Feb 16

Part I: Chinese New Year's Eve

Author: Bri Rodriguez-Cancio

This is Part I of a 4-part series on Chinese New Year to share special family memories of a good friend, who is from Shanghai, China. If you missed the introduction, read it here.

C'mon Home for Dinner!

This is a tradition that is staunchly held in the countryside; it is the biggest moment of the year. City folk still follow these get-togethers, but it is a bit more flexible. No matter how rich or poor you are, you must come home for Chinese New Year's Eve dinner.

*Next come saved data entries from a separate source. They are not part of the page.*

-- ==== Sys2Proof/Decode.lean ====
section
/-! DEFINITION. The decoder of a command beat (spec/30_encoding.md R81 to R89), the opcode map as the
spec tabulates it, and the encoder. The decoder rejects by name (R84, R85); R86 needs `NFRAME` and is
checked where the frame register is accessed (Machine/Operands.lean). -/

namespace Sys2Proof

/-- `CW[31:24]`, the opcode (R81). -/
def opField (cw : Word) : Byte := cw.extractLsb' 24 8

/-- `CW[23:16]`, the field `a` (R81). -/
def aField (cw : Word) : Byte := cw.extractLsb' 16 8

/-- `CW[15:8]`, the field `b` (R81). -/
def bField (cw : Word) : Byte := cw.extractLsb' 8 8

/-- `CW[7:0]`, the field `c` (R81). -/
def cField (cw : Word) : Byte := cw.extractLsb' 0 8

/-- The command word with the four byte fields given (R81). -/
def commandWord (op a b c : Byte) : Word := op ++ a ++ b ++ c

/-- The two causes for which decoding a beat refuses it. Both end in `illegal()` (R232). -/
inductive Reject where
  /-- R84: `CW[31:24]` is none of the 49 opcodes. -/
  | unknownOpcode
  /-- R85: a `CW` field that the command's format does not use is not zero. -/
  | reservedField
  deriving DecidableEq, Repr

/-- Format N: nothing used, `a`, `b`, `c` must be zero (R82). Formats A and AB have the same fields. -/
def formN (cw : Word) (i : Instr) : Except Reject Instr :=
  if aField cw = 0 ∧ bField cw = 0 ∧ cField cw = 0 then .ok i else .error .reservedField

/-- Formats F, FA, FAB: `a` used, `b`, `c` must be zero (R82). -/
def formF (cw : Word) (k : Byte → Instr) : Except Reject Instr :=
  if bField cw = 0 ∧ cField cw = 0 then .ok (k (aField cw)) else .error .reservedField

/-- Formats FF and R: `a`, `b` used, `c` must be zero (R82). -/
def formFF (cw : Word) (k : Byte → Byte → Instr) : Except Reject Instr :=
  if cField cw = 0 then .ok (k (aField cw) (bField cw)) else .error .reservedField

/-- Formats FI and FIA: `a`, `c` used, `b` must be zero (R82). -/
def formFI (cw : Word) (k : Byte → Byte → Instr) : Except Reject Instr :=
  if bField cw = 0 then .ok (k (aField cw) (cField cw)) else .error .reservedField

/-- Decode a beat (R84, R85, R87). Operand words a format does not use are not looked at (R88). -/
def decode (b : Beat) : Except Reject Instr :=
  match opField b.cw with
  | 0x00#8 => formN b.cw .nop
  | 0x01#8 => formN b.cw .stat
  | 0x10#8 => formFI b.cw fun a c => .finit a c b.opa
  | 0x11#8 => formF b.cw .dsize
  | 0x12#8 => formFI b.cw fun a c => .setdat a c b.opa
  | 0x13#8 => formFI b.cw .getdat
  | 0x14#8 => formF b.cw fun a => .setmrk a b.opa
  | 0x15#8 => formF b.cw .getmrk
  | 0x16#8 => formF b.cw fun a => .setusr a b.opa
  | 0x17#8 => formF b.cw .getusr
  | 0x18#8 => formF b.cw fun a => .setts a b.opa b.opb
  | 0x19#8 => formF b.cw .gettss
  | 0x1A#8 => formF b.cw .gettsn
  | 0x1B#8 => formF b.cw .tsval
  | 0x1C#8 => formFF b.cw .fcopy
  | 0x1D#8 => formFF b.cw .feq
  | 0x1E#8 => formF b.cw .getfmt
  | 0x20#8 => formF b.cw fun a => .setid a b.opa
  | 0x21#8 => formF b.cw .getid
  | 0x22#8 => formFI b.cw .setdlc
  | 0x23#8 => formF b.cw .getdlc
  | 0x24#8 => formF b.cw .isext
  | 0x25#8 => formF b.cw .isrtr
  | 0x26#8 => formF b.cw .isovr
  | 0x27#8 => formFI b.cw .setrtr
  | 0x28#8 => formFI b.cw .setovr
  | 0x29#8 => formF b.cw .fclr
  | 0x2A#8 => formF b.cw .getctrl
  | 0x30#8 => formF b.cw .serd
  | 0x31#8 => formN b.cw .sera
  | 0x32#8 => formN b.cw .sere
  | 0x34#8 => formF b.cw .desd
  | 0x35#8 => formN b.cw .desa
  | 0x36#8 => formN b.cw .dese
  | 0x38#8 => formN b.cw .bkind
  | 0x39#8 => formN b.cw (.awr b.opa b.opb)
  | 0x3A#8 => formN b.cw (.ard b.opa)
  | 0x3B#8 => formN b.cw (.ewr b.opa b.opb)
  | 0x3C#8 => formN b.cw (.erd b.opa)
  | 0x40#8 => formFF b.cw fun a r => .flapp a r b.opa b.opb
  | 0x41#8 => formN b.cw (.flrem b.opa)
  | 0x42#8 => formN b.cw .flcnt
  | 0x43#8 => formF b.cw .fltest
  | 0x50#8 => formFF b.cw .tsadd
  | 0x51#8 => formFF b.cw .tssub
  | 0x60#8 => formN b.cw (.bufwr b.opa b.opb)
  | 0x61#8 => formN b.cw (.bufrd b.opa)
  | 0x62#8 => formN b.cw (.setblen b.opa)
  | 0x63#8 => formN b.cw .getblen
  | _ => .error .unknownOpcode

/-- Encode a command (R82, R87): unused fields and unused operand words are zero (R85, R88). -/
def encode : Instr → Beat
  | .nop => ⟨commandWord 0x00 0 0 0, 0, 0⟩
  | .stat => ⟨commandWord 0x01 0 0 0, 0, 0⟩
  | .finit a imm opa => ⟨commandWord 0x10 a 0 imm, opa, 0⟩
  | .dsize a => ⟨commandWord 0x11 a 0 0, 0, 0⟩
  | .setdat a imm opa => ⟨commandWord 0x12 a 0 imm, opa, 0⟩
  | .getdat a imm => ⟨commandWord 0x13 a 0 imm, 0, 0⟩
  | .setmrk a opa => ⟨commandWord 0x14 a 0 0, opa, 0⟩
  | .getmrk a => ⟨commandWord 0x15 a 0 0, 0, 0⟩
  | .setusr a opa => ⟨commandWord 0x16 a 0 0, opa, 0⟩
  | .getusr a => ⟨commandWord 0x17 a 0 0, 0, 0⟩
  | .setts a opa opb => ⟨commandWord 0x18 a 0 0, opa, opb⟩
  | .gettss a => ⟨commandWord 0x19 a 0 0, 0, 0⟩
  | .gettsn a => ⟨commandWord 0x1A a 0 0, 0, 0⟩
  | .tsval a => ⟨commandWord 0x1B a 0 0, 0, 0⟩
  | .fcopy a b => ⟨commandWord 0x1C a b 0, 0, 0⟩
  | .feq a b => ⟨commandWord 0x1D a b 0, 0, 0⟩
  | .getfmt a => ⟨commandWord 0x1E a 0 0, 0, 0⟩
  | .setid a opa => ⟨commandWord 0x20 a 0 0, opa, 0⟩
  | .getid a => ⟨commandWord 0x21 a 0 0, 0, 0⟩
  | .setdlc a imm => ⟨commandWord 0x22 a 0 imm, 0, 0⟩
  | .getdlc a => ⟨commandWord 0x23 a 0 0, 0, 0⟩
  | .isext a => ⟨commandWord 0x24 a 0 0, 0, 0⟩
  | .isrtr a => ⟨commandWord 0x25 a 0 0, 0, 0⟩
  | .isovr a => ⟨commandWord 0x26 a 0 0, 0, 0⟩
  | .setrtr a imm => ⟨commandWord 0x27 a 0 imm, 0, 0⟩
  | .setovr a imm => ⟨commandWord 0x28 a 0 imm, 0, 0⟩
  | .fclr a => ⟨commandWord 0x29 a 0 0, 0, 0⟩
  | .getctrl a => ⟨commandWord 0x2A a 0 0, 0, 0⟩
  | .serd a => ⟨commandWord 0x30 a 0 0, 0, 0⟩
  | .sera => ⟨commandWord 0x31 0 0 0, 0, 0⟩
  | .sere => ⟨commandWord 0x32 0 0 0, 0, 0⟩
  | .desd a => ⟨commandWord 0x34 a 0 0, 0, 0⟩
  | .desa => ⟨commandWord 0x35 0 0 0, 0, 0⟩
  | .dese => ⟨commandWord 0x36 0 0 0, 0, 0⟩
  | .bkind => ⟨commandWord 0x38 0 0 0, 0, 0⟩
  | .awr opa opb => ⟨commandWord 0x39 0 0 0, opa, opb⟩
  | .ard opa => ⟨commandWord 0x3A 0 0 0, opa, 0⟩
  | .ewr opa opb => ⟨commandWord 0x3B 0 0 0, opa, opb⟩
  | .erd opa => ⟨commandWord 0x3C 0 0 0, opa, 0⟩
  | .flapp a b opa opb => ⟨commandWord 0x40 a b 0, opa, opb⟩
  | .flrem opa => ⟨commandWord 0x41 0 0 0, opa, 0⟩
  | .flcnt => ⟨commandWord 0x42 0 0 0, 0, 0⟩
  | .fltest a => ⟨commandWord 0x43 a 0 0, 0, 0⟩
  | .tsadd a b => ⟨commandWord 0x50 a b 0, 0, 0⟩
  | .tssub a b => ⟨commandWord 0x51 a b 0, 0, 0⟩
  | .bufwr opa opb => ⟨commandWord 0x60 0 0 0, opa, opb⟩
  | .bufrd opa => ⟨commandWord 0x61 0 0 0, opa, 0⟩
  | .setblen opa => ⟨commandWord 0x62 0 0 0, opa, 0⟩
  | .getblen => ⟨commandWord 0x63 0 0 0, 0, 0⟩

/-- The opcode map of R87, row by row: its `match` and its `mask` column. -/
def opcodeMap : List (Word × Word) :=
  [(0x00000000, 0xFFFFFFFF), (0x01000000, 0xFFFFFFFF)] ++
  [(0x10000000, 0xFF00FF00), (0x11000000, 0xFF00FFFF), (0x12000000, 0xFF00FF00),
   (0x13000000, 0xFF00FF00), (0x14000000, 0xFF00FFFF), (0x15000000, 0xFF00FFFF),
   (0x16000000, 0xFF00FFFF), (0x17000000, 0xFF00FFFF), (0x18000000, 0xFF00FFFF),
   (0x19000000, 0xFF00FFFF), (0x1A000000, 0xFF00FFFF), (0x1B000000, 0xFF00FFFF),
   (0x1C000000, 0xFF0000FF), (0x1D000000, 0xFF0000FF), (0x1E000000, 0xFF00FFFF)] ++
  [(0x20000000, 0xFF00FFFF), (0x21000000, 0xFF00FFFF), (0x22000000, 0xFF00FF00),
   (0x23000000, 0xFF00FFFF), (0x24000000, 0xFF00FFFF), (0x25000000, 0xFF00FFFF),
   (0x26000000, 0xFF00FFFF), (0x27000000, 0xFF00FF00), (0x28000000, 0xFF00FF00),
   (0x29000000, 0xFF00FFFF), (0x2A000000, 0xFF00FFFF)] ++
  [(0x30000000, 0xFF00FFFF), (0x31000000, 0xFFFFFFFF), (0x32000000, 0xFFFFFFFF),
   (0x34000000, 0xFF00FFFF), (0x35000000, 0xFFFFFFFF), (0x36000000, 0xFFFFFFFF),
   (0x38000000, 0xFFFFFFFF), (0x39000000, 0xFFFFFFFF), (0x3A000000, 0xFFFFFFFF),
   (0x3B000000, 0xFFFFFFFF), (0x3C000000, 0xFFFFFFFF)] ++
  [(0x40000000, 0xFF0000FF), (0x41000000, 0xFFFFFFFF), (0x42000000, 0xFFFFFFFF),
   (0x43000000, 0xFF00FFFF)] ++
  [(0x50000000, 0xFF0000FF), (0x51000000, 0xFF0000FF)] ++
  [(0x60000000, 0xFFFFFFFF), (0x61000000, 0xFFFFFFFF), (0x62000000, 0xFFFFFFFF),
   (0x63000000, 0xFFFFFFFF)]

/-- The beat whose 96 bits are `w`: `CW` in bits 31..0, `OPA` in bits 63..32, `OPB` in bits 95..64
(notes/assumptions/16.md). The words come on three ports, so there is no byte order of a beat. -/
def beatOfBits (w : Nat) : Beat :=
  ⟨BitVec.ofNat 32 w, BitVec.ofNat 32 (w / 4294967296), BitVec.ofNat 32 (w / 18446744073709551616)⟩

/-- The beat of a table row of `nbits` bits: every bit at or above `nbits` is zero. -/
def tableBeat (nbits w : Nat) : Beat := beatOfBits (w % 2 ^ nbits)

/-- The command the decoder reads from a beat whose low `nbits` bits are `w`. -/
def decodeTableWord (nbits w : Nat) : Option Instr :=
  match decode (tableBeat nbits w) with
  | .ok i => some i
  | .error _ => none

end Sys2Proof
end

With the industrialization of China over several decades, younger family members go seek their fortune in the "big city" but they keenly remember their family obligation to return home by New Year's Eve. I remember seeing photographs of train stations filled to the brim with people, everyone jockeying to get on the right train to get home, no matter if the train ride was 10+ hours long.

Chinese New Year Lantern Festival

The Meal: Certain "Must Haves" on the Table

What are your "must have" dishes for major family/holiday events? Grandma's potato salad? "Abuelo's" or Grandpa's roast pig? For the Chinese, the central, essential dish is to have fish—a whole one—served up that night. It is called "Nian Nian You Yu." The word for fish [yú] has very, very similar pronunciation as the word for abundance [yú] in Chinese, so eating fish during the festival expresses the hope that there will be a general abundance in the coming year. There are so many cultural intricacies--I love it! Learn more here»

Post-Meal: TV, Games, etc. Stay up All Night!

After the multi-course family meal, there are many activities to engage in, to draw out the most important night of the year. Even little ones are encouraged to stay up as late as they want, to bring in the New Year. (I guess parents like me, with "sleep schedules" would be looked at like aliens...just as this happened to me during a New Year's visit to Venezuela many, many years ago.) Sounds like Dick Clark, the famous radio host, would fit right in with Chinese festivities, counting down the New Year...

The Stroke of Midnight, Xīn Nián Kuài Lè!!

Firecrackers & fireworks... ka-bam! Xīn Nián Kuài Lè or Happy New Year!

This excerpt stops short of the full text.